WORK REQUEST
Go through the data and copy each line where the string "portSignal" appears.

DATA SUPPLIED
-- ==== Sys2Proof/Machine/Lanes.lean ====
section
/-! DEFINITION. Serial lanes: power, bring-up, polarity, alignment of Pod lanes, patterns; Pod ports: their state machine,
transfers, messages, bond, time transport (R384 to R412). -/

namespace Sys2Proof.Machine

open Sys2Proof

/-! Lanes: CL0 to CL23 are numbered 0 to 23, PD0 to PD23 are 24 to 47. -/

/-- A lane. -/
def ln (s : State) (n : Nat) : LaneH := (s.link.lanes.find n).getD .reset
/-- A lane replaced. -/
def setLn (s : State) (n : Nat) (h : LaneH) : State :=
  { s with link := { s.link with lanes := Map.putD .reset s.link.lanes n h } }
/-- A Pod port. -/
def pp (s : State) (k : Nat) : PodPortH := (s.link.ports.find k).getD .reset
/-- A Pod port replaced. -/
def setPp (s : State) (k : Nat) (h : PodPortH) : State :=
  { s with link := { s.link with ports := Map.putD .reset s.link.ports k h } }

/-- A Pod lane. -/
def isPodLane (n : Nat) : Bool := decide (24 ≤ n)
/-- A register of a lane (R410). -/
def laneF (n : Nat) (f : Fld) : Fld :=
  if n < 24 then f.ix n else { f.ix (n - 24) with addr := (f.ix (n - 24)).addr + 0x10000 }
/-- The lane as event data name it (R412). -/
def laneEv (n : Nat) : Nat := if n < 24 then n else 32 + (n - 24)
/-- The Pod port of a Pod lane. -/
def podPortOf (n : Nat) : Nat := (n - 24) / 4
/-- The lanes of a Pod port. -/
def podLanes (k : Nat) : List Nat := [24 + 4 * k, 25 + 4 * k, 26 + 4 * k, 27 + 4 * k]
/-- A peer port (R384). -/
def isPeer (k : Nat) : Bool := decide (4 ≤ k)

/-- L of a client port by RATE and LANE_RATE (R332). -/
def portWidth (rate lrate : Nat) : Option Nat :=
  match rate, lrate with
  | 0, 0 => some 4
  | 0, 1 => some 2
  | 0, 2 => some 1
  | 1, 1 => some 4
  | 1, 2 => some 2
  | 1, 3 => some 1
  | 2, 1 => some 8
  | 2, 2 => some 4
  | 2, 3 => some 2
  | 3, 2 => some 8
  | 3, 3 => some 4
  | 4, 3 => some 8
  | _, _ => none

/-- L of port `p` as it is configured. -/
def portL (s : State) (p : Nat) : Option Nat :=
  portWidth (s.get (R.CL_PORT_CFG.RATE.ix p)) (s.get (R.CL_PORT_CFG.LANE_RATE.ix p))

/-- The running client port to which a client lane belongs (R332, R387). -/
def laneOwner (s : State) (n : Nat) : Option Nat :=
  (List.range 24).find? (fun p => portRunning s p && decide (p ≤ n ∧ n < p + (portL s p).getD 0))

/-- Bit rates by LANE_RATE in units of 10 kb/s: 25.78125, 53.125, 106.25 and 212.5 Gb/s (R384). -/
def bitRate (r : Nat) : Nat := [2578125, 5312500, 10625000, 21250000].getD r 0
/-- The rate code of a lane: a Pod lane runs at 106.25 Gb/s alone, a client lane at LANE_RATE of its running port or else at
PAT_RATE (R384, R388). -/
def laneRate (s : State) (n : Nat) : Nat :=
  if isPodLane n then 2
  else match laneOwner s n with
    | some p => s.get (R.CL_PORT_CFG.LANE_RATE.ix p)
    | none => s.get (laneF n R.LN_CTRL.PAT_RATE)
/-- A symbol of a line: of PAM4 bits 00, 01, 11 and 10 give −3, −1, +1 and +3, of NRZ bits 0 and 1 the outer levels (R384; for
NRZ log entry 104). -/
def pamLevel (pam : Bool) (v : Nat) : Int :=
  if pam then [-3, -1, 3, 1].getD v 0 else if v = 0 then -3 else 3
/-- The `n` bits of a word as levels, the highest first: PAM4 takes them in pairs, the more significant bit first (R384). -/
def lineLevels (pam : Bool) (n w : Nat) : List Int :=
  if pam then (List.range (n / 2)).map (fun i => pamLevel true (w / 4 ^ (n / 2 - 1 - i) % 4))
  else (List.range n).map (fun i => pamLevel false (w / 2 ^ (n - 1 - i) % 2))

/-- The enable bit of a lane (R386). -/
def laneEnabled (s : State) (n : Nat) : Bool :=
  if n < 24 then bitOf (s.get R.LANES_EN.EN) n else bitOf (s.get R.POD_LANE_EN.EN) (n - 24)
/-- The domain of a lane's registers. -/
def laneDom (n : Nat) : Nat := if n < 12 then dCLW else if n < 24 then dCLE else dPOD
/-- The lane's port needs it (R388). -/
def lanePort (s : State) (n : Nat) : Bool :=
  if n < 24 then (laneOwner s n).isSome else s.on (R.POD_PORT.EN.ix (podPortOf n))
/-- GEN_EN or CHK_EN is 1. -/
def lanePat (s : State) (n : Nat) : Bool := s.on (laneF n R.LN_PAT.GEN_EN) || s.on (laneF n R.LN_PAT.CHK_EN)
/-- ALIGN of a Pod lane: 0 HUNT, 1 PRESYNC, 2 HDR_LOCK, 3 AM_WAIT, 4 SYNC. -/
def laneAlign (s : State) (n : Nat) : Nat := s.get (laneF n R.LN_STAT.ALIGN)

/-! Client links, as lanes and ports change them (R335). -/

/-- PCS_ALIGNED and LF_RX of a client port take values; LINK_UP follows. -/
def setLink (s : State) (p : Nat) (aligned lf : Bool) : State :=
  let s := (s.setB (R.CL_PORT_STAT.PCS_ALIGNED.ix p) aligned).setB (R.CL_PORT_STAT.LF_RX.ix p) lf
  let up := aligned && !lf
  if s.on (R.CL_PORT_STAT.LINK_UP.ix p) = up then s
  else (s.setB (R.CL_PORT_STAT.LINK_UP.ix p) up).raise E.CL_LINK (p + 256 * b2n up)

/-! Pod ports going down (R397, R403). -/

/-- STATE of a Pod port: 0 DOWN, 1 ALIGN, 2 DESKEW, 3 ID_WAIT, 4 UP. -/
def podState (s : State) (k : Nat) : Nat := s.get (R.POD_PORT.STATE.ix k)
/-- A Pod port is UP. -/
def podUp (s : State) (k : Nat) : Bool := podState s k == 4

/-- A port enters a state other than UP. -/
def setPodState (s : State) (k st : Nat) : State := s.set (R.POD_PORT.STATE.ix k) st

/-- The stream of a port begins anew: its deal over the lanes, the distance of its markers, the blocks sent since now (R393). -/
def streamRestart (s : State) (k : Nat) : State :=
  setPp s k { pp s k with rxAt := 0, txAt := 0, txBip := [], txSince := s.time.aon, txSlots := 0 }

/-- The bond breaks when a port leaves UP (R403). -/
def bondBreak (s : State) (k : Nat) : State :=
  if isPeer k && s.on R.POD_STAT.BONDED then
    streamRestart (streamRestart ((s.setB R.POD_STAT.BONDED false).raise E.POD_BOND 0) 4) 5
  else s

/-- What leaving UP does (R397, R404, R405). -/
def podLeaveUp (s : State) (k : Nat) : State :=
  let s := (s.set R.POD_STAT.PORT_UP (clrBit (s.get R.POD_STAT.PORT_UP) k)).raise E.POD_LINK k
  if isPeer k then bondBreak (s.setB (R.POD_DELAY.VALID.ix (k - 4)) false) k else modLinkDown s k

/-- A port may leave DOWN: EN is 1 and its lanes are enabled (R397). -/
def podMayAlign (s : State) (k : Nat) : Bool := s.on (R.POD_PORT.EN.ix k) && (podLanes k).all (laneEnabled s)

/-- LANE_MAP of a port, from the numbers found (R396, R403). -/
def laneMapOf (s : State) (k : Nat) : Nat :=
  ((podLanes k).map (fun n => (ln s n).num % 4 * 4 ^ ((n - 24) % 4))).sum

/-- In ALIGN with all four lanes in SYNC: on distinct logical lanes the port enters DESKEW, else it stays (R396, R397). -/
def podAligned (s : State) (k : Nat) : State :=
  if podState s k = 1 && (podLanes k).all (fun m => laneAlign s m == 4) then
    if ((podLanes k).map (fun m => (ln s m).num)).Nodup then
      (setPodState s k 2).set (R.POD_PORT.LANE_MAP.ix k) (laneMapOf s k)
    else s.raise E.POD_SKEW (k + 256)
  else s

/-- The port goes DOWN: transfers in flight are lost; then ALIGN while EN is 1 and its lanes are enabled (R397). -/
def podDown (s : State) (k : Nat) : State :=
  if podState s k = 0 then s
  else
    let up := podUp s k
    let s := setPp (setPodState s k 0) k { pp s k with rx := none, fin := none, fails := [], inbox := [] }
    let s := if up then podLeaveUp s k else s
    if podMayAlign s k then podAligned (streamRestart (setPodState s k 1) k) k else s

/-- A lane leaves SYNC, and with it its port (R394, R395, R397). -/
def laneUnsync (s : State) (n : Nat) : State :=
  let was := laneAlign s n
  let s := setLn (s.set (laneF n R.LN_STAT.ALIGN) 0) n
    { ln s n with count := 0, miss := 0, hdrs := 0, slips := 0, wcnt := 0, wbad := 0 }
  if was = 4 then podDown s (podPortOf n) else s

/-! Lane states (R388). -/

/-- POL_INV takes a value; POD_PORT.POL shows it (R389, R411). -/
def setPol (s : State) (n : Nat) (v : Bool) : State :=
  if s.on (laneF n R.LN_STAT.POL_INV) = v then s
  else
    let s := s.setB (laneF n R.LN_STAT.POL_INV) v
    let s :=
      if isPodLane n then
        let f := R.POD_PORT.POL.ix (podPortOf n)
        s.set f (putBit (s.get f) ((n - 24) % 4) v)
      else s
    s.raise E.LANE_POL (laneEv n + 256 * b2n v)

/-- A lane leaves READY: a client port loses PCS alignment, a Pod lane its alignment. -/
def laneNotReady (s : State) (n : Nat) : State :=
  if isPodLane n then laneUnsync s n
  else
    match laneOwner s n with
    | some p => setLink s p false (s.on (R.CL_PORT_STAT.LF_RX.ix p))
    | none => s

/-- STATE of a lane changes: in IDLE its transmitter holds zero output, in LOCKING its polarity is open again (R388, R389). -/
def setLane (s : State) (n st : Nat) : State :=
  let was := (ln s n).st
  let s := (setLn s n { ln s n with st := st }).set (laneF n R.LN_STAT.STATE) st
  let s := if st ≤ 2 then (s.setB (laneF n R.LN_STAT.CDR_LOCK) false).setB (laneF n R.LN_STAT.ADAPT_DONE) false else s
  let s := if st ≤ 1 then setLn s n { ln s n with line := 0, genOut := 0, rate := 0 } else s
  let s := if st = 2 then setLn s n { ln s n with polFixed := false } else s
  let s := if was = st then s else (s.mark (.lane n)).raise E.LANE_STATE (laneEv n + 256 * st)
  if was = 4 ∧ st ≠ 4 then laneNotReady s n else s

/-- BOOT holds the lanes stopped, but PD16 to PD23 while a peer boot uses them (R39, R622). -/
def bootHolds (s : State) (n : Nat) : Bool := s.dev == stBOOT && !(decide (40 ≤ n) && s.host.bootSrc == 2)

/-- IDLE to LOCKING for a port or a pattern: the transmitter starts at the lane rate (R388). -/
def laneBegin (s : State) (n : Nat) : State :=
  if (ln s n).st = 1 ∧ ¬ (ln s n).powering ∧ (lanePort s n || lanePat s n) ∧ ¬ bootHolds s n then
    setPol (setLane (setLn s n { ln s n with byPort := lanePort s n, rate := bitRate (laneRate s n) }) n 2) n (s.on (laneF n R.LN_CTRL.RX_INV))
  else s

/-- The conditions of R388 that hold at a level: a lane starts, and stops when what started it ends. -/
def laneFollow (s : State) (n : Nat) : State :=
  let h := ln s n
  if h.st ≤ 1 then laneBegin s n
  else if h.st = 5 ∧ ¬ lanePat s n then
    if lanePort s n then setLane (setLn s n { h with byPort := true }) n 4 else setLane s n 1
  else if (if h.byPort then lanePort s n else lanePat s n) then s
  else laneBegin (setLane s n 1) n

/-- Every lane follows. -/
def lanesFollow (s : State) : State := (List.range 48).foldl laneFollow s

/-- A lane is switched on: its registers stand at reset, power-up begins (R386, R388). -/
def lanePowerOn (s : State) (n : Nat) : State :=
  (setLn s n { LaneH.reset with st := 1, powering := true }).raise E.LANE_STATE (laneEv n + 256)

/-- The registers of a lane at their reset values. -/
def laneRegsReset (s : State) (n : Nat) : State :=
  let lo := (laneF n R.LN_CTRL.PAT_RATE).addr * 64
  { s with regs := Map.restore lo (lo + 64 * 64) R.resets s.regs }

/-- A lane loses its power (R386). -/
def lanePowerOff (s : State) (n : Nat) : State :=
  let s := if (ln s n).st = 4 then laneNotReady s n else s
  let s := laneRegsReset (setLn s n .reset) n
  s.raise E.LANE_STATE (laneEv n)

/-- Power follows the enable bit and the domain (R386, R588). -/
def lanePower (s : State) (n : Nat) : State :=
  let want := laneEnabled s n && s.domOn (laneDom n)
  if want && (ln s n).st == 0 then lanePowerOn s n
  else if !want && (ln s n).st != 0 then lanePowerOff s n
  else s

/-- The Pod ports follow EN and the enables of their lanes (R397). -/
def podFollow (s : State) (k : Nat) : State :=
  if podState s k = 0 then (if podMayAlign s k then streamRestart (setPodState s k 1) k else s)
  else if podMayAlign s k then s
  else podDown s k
--
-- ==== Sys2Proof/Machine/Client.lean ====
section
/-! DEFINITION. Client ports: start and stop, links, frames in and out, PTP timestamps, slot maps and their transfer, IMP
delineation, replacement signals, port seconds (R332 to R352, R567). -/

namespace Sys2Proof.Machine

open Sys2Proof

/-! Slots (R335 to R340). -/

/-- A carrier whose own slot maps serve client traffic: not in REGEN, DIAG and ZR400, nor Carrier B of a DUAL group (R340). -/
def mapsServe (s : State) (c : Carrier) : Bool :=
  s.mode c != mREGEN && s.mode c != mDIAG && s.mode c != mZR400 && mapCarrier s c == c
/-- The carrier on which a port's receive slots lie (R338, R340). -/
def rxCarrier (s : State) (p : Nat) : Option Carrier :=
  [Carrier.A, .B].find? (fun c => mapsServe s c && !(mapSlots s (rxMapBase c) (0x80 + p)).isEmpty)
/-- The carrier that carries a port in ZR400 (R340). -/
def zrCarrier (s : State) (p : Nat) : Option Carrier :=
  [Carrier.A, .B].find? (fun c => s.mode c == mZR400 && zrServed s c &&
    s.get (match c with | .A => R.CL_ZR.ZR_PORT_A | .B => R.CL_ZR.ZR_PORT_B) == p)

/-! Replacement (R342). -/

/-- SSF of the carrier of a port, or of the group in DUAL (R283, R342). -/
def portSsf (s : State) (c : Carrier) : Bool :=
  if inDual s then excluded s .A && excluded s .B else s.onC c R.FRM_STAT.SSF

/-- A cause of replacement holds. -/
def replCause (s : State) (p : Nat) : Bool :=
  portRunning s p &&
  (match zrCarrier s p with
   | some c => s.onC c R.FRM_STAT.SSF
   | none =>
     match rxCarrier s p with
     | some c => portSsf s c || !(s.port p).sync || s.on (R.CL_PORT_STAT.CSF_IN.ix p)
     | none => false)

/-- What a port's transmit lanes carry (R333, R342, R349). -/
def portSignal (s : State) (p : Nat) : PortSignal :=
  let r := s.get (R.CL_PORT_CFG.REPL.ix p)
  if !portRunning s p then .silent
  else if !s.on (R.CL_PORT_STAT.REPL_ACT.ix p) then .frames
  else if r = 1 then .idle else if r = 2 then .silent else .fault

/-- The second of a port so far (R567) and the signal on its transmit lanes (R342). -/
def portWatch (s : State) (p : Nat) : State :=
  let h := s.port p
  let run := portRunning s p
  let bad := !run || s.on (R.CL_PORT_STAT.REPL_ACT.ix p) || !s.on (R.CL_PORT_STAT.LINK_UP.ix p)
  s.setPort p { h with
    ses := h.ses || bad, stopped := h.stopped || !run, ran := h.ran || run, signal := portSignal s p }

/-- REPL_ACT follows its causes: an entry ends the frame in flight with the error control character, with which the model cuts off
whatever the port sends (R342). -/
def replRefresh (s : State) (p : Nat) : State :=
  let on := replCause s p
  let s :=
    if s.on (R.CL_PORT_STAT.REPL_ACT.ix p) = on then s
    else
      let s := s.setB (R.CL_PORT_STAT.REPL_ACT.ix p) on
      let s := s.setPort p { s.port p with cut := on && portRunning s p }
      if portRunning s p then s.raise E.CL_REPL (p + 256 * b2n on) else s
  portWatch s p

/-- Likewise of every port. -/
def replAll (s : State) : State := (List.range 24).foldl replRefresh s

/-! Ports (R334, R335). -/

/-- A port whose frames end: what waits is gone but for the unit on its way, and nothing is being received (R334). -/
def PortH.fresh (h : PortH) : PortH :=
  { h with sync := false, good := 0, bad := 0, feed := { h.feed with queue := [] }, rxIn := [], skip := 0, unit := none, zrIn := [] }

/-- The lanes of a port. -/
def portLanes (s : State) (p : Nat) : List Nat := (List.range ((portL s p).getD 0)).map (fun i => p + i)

EXERCISE RESULT
def portSignal (s : State) (p : Nat) : PortSignal :=
    ses := h.ses || bad, stopped := h.stopped || !run, ran := h.ran || run, signal := portSignal s p }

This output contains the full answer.